PROBLEM DESCRIPTION »
Please transcribe each of the records exactly as given.

(GIVEN DATA begins)

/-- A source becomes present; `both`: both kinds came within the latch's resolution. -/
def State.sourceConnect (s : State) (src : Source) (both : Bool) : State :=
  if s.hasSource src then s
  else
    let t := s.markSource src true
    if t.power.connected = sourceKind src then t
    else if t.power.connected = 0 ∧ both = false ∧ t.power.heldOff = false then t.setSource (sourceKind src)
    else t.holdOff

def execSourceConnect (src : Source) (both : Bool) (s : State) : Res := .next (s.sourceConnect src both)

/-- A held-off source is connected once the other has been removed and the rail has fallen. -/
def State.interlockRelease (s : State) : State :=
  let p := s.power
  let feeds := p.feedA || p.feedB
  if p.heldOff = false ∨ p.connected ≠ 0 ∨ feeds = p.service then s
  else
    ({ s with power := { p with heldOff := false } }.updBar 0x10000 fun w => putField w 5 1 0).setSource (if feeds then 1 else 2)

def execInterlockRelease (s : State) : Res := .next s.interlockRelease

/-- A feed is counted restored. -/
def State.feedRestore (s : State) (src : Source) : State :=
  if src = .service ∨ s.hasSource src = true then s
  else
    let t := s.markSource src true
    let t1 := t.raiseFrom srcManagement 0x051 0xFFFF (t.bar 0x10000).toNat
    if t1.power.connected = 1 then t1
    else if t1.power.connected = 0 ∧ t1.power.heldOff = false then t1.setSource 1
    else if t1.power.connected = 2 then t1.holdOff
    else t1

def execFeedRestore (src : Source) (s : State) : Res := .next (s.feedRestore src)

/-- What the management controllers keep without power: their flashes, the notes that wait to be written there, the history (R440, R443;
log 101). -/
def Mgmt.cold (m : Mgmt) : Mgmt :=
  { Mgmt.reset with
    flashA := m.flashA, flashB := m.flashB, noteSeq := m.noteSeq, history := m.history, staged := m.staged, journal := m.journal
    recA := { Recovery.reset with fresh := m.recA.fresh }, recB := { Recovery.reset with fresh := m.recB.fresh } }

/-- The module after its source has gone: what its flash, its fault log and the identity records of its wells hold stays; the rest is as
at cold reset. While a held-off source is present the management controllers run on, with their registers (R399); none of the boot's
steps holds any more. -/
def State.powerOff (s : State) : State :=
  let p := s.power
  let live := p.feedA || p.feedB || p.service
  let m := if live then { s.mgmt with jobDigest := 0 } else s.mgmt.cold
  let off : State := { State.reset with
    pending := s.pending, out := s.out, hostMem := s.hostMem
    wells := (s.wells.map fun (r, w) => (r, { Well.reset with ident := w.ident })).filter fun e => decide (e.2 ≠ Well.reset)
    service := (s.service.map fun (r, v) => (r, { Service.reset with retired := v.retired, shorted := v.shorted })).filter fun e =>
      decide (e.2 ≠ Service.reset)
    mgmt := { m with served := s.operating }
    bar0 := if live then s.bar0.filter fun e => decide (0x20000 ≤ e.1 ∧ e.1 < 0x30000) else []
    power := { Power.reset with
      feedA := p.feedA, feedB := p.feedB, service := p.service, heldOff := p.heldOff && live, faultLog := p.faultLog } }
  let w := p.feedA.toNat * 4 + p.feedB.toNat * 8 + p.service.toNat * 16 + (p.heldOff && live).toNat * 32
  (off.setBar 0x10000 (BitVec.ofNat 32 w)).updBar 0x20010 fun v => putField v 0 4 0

(GIVEN DATA ends)

SOLUTION FOR THIS TASK »
/-- A source becomes present; `both`: both kinds came within the latch's resolution. -/
def State.sourceConnect (s : State) (src : Source) (both : Bool) : State :=
  if s.hasSource src then s
  else
    let t := s.markSource src true
    if t.power.connected = sourceKind src then t
    else if t.power.connected = 0 ∧ both = false ∧ t.power.heldOff = false then t.setSource (sourceKind src)
    else t.holdOff

def execSourceConnect (src : Source) (both : Bool) (s : State) : Res := .next (s.sourceConnect src both)

/-- A held-off source is connected once the other has been removed and the rail has fallen. -/
def State.interlockRelease (s : State) : State :=
  let p := s.power
  let feeds := p.feedA || p.feedB
  if p.heldOff = false ∨ p.connected ≠ 0 ∨ feeds = p.service then s
  else
    ({ s with power := { p with heldOff := false } }.updBar 0x10000 fun w => putField w 5 1 0).setSource (if feeds then 1 else 2)

def execInterlockRelease (s : State) : Res := .next s.interlockRelease

/-- A feed is counted restored. -/
def State.feedRestore (s : State) (src : Source) : State :=
  if src = .service ∨ s.hasSource src = true then s
  else
    let t := s.markSource src true
    let t1 := t.raiseFrom srcManagement 0x051 0xFFFF (t.bar 0x10000).toNat
    if t1.power.connected = 1 then t1
    else if t1.power.connected = 0 ∧ t1.power.heldOff = false then t1.setSource 1
    else if t1.power.connected = 2 then t1.holdOff
    else t1

def execFeedRestore (src : Source) (s : State) : Res := .next (s.feedRestore src)

/-- What the management controllers keep without power: their flashes, the notes that wait to be written there, the history (R440, R443;
log 101). -/
def Mgmt.cold (m : Mgmt) : Mgmt :=
  { Mgmt.reset with
    flashA := m.flashA, flashB := m.flashB, noteSeq := m.noteSeq, history := m.history, staged := m.staged, journal := m.journal
    recA := { Recovery.reset with fresh := m.recA.fresh }, recB := { Recovery.reset with fresh := m.recB.fresh } }

/-- The module after its source has gone: what its flash, its fault log and the identity records of its wells hold stays; the rest is as
at cold reset. While a held-off source is present the management controllers run on, with their registers (R399); none of the boot's
steps holds any more. -/
def State.powerOff (s : State) : State :=
  let p := s.power
  let live := p.feedA || p.feedB || p.service
  let m := if live then { s.mgmt with jobDigest := 0 } else s.mgmt.cold
  let off : State := { State.reset with
    pending := s.pending, out := s.out, hostMem := s.hostMem
    wells := (s.wells.map fun (r, w) => (r, { Well.reset with ident := w.ident })).filter fun e => decide (e.2 ≠ Well.reset)
    service := (s.service.map fun (r, v) => (r, { Service.reset with retired := v.retired, shorted := v.shorted })).filter fun e =>
      decide (e.2 ≠ Service.reset)
    mgmt := { m with served := s.operating }
    bar0 := if live then s.bar0.filter fun e => decide (0x20000 ≤ e.1 ∧ e.1 < 0x30000) else []
    power := { Power.reset with
      feedA := p.feedA, feedB := p.feedB, service := p.service, heldOff := p.heldOff && live, faultLog := p.faultLog } }
  let w := p.feedA.toNat * 4 + p.feedB.toNat * 8 + p.service.toNat * 16 + (p.heldOff && live).toNat * 32
  (off.setBar 0x10000 (BitVec.ofNat 32 w)).updBar 0x20010 fun v => putField v 0 4 0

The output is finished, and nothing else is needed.